The role of the regulator will also be important in ensuring that the revenue flows into the TSP from suppliers are aligned to the TSP’s obligations under the transmission PPPs, recognizing that these payment obligations may change over time to reflect changes in law or changes in specification.
Risk profile issues on transmission PPPs
On an IPP, the developer’s risks will generally be limited to the boundaries of the project site. On a transmission PPP, there is no single site, and therefore typical project risks such as land rights, environmental and social issues and ground risk are amplified. That said, certain aspects of the risk allocation will align with how such risks are treated on an IPP, for example in respect of interconnection risk and synchronization with the main grid.
Acquisition of suitable land rights is a notoriously difficult part of transmission project development in Africa. The cost and process for acquiring land rights and wayleaves, and the relationship between the land rights secured and the design and optimized route for the transmission assets are one of the key issues to get right on a transmission PPP. Careful thought is required here for the appropriate allocation of risk. There may be some activities that the TSP is mandated to implement (such as compulsory acquisitions) or is able to handle more cost effectively or sensitively (such as dealing with communities), and while a private developer may have deeper pockets to solve wayleave issues more quickly, this may create a bad precedent for other deals. Use of compulsory acquisition laws may take longer to resolve, but the TSP may have more experience of managing this process and be able to do this more cost effectively than a private developer. All of this must be balanced against environmental and social considerations, which will be top of most funders’ concerns.
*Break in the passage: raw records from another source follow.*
-- ==== Sys2Proof/Machine/Crypto.lean ====
section
/-! DEFINITION. SHA-256 and the verification of an HSS signature, which R70 and R413 take from RFC 8554 with n = m = 32
(PRESUMED from that standard, log 22). A number holds bytes, first byte lowest; the standard's own numbers are big-endian. -/

namespace Sys2Proof.Machine

/-- The bytes of a number. -/
def bytesOf (n x : Nat) : List Nat := (List.range n).map fun i => x / 256 ^ i % 256
/-- The number that holds some bytes. -/
def ofBytes (xs : List Nat) : Nat := xs.foldr (fun b n => b + 256 * n) 0
/-- A big-endian number of `n` bytes. -/
def beBytes (n x : Nat) : List Nat := (bytesOf n x).reverse
/-- The number that some bytes are, read big-endian. -/
def beNat (xs : List Nat) : Nat := xs.foldl (fun n b => 256 * n + b) 0

/-! ## SHA-256 -/

/-- The whole part of the `k`-th root of `x`, below `2 ^ n`. -/
def rootOf (k x : Nat) : Nat → Nat
  | 0 => 0
  | n + 1 =>
    let r := rootOf k (x / 2 ^ k) n * 2
    if (r + 1) ^ k ≤ x then r + 1 else r

/-- The first primes. -/
def primesTo (n : Nat) : List Nat := (List.range n).filter fun p => decide (2 ≤ p) && (List.range p).all fun d => decide (d < 2) || p % d ≠ 0

/-- The first 32 bits of the fraction of the `k`-th root of a prime: the constants of SHA-256. -/
def rootBits (k p : Nat) : Word := BitVec.ofNat 32 (rootOf k (p * 2 ^ (32 * k)) 40)

/-- The round constants and the first hash value. -/
def shaRounds : List Word := (primesTo 312).map (rootBits 3)
def shaStart : List Word := (primesTo 20).map (rootBits 2)

/-- Rotations of a word by three distances, combined. -/
def rot3 (x : Word) (a b c : Nat) : Word := x.rotateRight a ^^^ x.rotateRight b ^^^ x.rotateRight c

/-- The message schedule, latest word first, after `n` more words. -/
def shaSchedule : Nat → List Word → List Word
  | 0, w => w
  | n + 1, w =>
    let at' := fun (i : Nat) => (w[i]?).getD 0
    let s1 := (at' 1).rotateRight 17 ^^^ (at' 1).rotateRight 19 ^^^ (at' 1) >>> 10
    let s0 := (at' 14).rotateRight 7 ^^^ (at' 14).rotateRight 18 ^^^ (at' 14) >>> 3
    shaSchedule n ((s1 + at' 6 + s0 + at' 15) :: w)

/-- One round on the eight working words. -/
def shaRound (h : List Word) (kw : Word × Word) : List Word := match h with
  | [a, b, c, d, e, f, g, z] =>
    let t := z + rot3 e 6 11 25 + ((e &&& f) ^^^ (~~~e &&& g)) + kw.1 + kw.2
    [t + rot3 a 2 13 22 + ((a &&& b) ^^^ (a &&& c) ^^^ (b &&& c)), a, b, c, d + t, e, f, g]
  | _ => h

/-- One block of 64 bytes. -/
def shaBlock (h : List Word) (block : List Nat) : List Word :=
  let first := (List.range 16).map fun i => BitVec.ofNat 32 (beNat ((block.drop (4 * i)).take 4))
  let sched := (shaSchedule 48 first.reverse).reverse
  List.zipWith (· + ·) h ((shaRounds.zip sched).foldl shaRound h)

/-- The hash of the blocks of a padded message. -/
def shaBlocks : Nat → List Word → List Nat → List Word
  | 0, h, _ => h
  | n + 1, h, xs => shaBlocks n (shaBlock h (xs.take 64)) (xs.drop 64)

/-- SHA-256 of some bytes. -/
def sha256 (xs : List Nat) : List Nat :=
  let pad := xs ++ [128] ++ List.replicate ((119 - xs.length % 64) % 64) 0 ++ beBytes 8 (8 * xs.length)
  (shaBlocks (pad.length / 64) shaStart pad).flatMap fun w => beBytes 4 w.toNat

/-- SHA-256 of `len` bytes held in a number, as such a number. -/
def shaOf (len x : Nat) : Nat := ofBytes (sha256 (bytesOf len x))

/-! ## HSS signatures -/

/-- The bits of a Winternitz digit by one-time type, with n = 32: none is another type. -/
def otsWidth (ty : Nat) : Option Nat := if 1 ≤ ty ∧ ty ≤ 4 then some (2 ^ (ty - 1)) else none
/-- The height of a tree by tree type, with m = 32: none is another type. -/
def treeHeight (ty : Nat) : Option Nat := if 5 ≤ ty ∧ ty ≤ 9 then some (5 * (ty - 4)) else none
/-- How many digits a message hash takes, and how many its checksum. -/
def hashDigits (w : Nat) : Nat := 256 / w
def sumDigits (w : Nat) : Nat := match w with | 1 => 9 | 2 => 5 | 4 => 3 | _ => 2
/-- Digit `i` of `w` bits of some bytes, from the highest bit of the first. -/
def digitOf (w : Nat) (xs : List Nat) (i : Nat) : Nat := (xs[i * w / 8]?).getD 0 / 2 ^ (8 - w - i * w % 8) % 2 ^ w

/-- The chain of hashes of digit `i`, `n` more of them from step `j`. -/
def chainOf (pre : List Nat) (i : Nat) : Nat → Nat → List Nat → List Nat
  | 0, _, x => x
  | n + 1, j, x => chainOf pre i n (j + 1) (sha256 (pre ++ beBytes 2 i ++ [j] ++ x))

/-- The public key that a one-time signature answers for a message: `c` its randomiser, `y` its hashes, `pre` the tree's name and leaf. -/
def otsKey (w : Nat) (pre c y msg : List Nat) : List Nat :=
  let q := sha256 (pre ++ [0x81, 0x81] ++ c ++ msg)
  let sum := ((List.range (hashDigits w)).map fun i => 2 ^ w - 1 - digitOf w q i).sum
  let all := q ++ beBytes 2 (sum * 2 ^ (16 - w * sumDigits w))
  sha256 (pre ++ [0x80, 0x80] ++ (List.range (hashDigits w + sumDigits w)).flatMap fun i =>
    let a := digitOf w all i
    chainOf pre i (2 ^ w - 1 - a) a ((y.drop (32 * i)).take 32))

/-- The root of a tree from a node and its path. -/
def rootFrom (name : List Nat) : Nat → Nat → List Nat → List Nat → List Nat
  | 0, _, x, _ => x
  | n + 1, node, x, path =>
    let p := path.take 32
    let pair := if node % 2 = 1 then p ++ x else x ++ p
    rootFrom name n (node / 2) (sha256 (name ++ beBytes 4 (node / 2) ++ [0x83, 0x83] ++ pair)) (path.drop 32)

/-- The bytes of a tree's signature, when both its types are of n = m = 32. -/
def lmsLength (sig : List Nat) : Option Nat := match otsWidth (beNat ((sig.drop 4).take 4)) with
  | none => none
  | some w =>
    let at' := 40 + 32 * (hashDigits w + sumDigits w)
    (treeHeight (beNat ((sig.drop at').take 4))).map fun h => at' + 4 + 32 * h

/-- Whether a tree's signature of exactly these bytes verifies under the tree's public key of 56 bytes. -/
def lmsVerify (key sig msg : List Nat) : Bool :=
  let q := beNat (sig.take 4)
  let ots := beNat ((key.drop 4).take 4)
  let name := (key.drop 8).take 16
  match treeHeight (beNat (key.take 4)), otsWidth ots with
  | some h, some w =>
    let n := hashDigits w + sumDigits w
    let rest := sig.drop (40 + 32 * n)
    decide (key.length = 56) && lmsLength sig = some sig.length && beNat ((sig.drop 4).take 4) = ots && rest.take 4 = key.take 4 && decide (q < 2 ^ h) &&
      rootFrom name h (2 ^ h + q) (sha256 (name ++ beBytes 4 (2 ^ h + q) ++ [0x82, 0x82] ++
        otsKey w (name ++ beBytes 4 q) ((sig.drop 8).take 32) ((sig.drop 40).take (32 * n)) msg)) (rest.drop 4) = key.drop 24
  | _, _ => false

/-- Verify the levels of a signature: `n` more signed keys, then the message. -/
def hssLevels : Nat → List Nat → List Nat → List Nat → Bool
  | 0, key, sig, msg => lmsVerify key sig msg
  | n + 1, key, sig, msg => match lmsLength sig with
    | none => false
    | some k =>
      let next := (sig.drop k).take 56
      lmsVerify key (sig.take k) next && hssLevels n next (sig.drop (k + 56)) msg

/-- Whether an HSS signature verifies under a public key. -/
def hssVerify (key sig msg : List Nat) : Bool :=
  let levels := beNat (key.take 4)
  decide (key.length = 60) && decide (1 ≤ levels) && decide (levels ≤ 8) && beNat (sig.take 4) + 1 = levels &&
    hssLevels (levels - 1) (key.drop 4) (sig.drop 4) msg

/-- The bytes of a two-level signature of LMS_SHA256_M32_H10 with LMOTS_SHA256_N32_W8 (R414). -/
def identitySigLen : Nat := 4 + 2 * (4 + 36 + 34 * 32 + 4 + 10 * 32) + 56

end Sys2Proof.Machine
end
One issue that this presents for transmission projects is that the development of the design and the process of land rights acquisition may need to proceed in parallel to obtain the most suitable balance between project cost and speed of development. This may mean that a two-stage process is more appropriate, with the first stage involving the selection of a partner to finalize the design and route and allow the price to be finalized, at which point the long-term financing can be confirmed and the full PPP terms can be agreed.
And on to interconnection
If a transmission PPP can be done successfully, then this would pave the way for a successful interconnection PPP. From a systems and market perspective, this would enable an increased flow of electricity across the grid, enabling a well-functioning system operator role and a power surplus that is capable of being traded. From a process and documentation perspective, transmission PPPs could create a robust template for cross-border interconnection projects.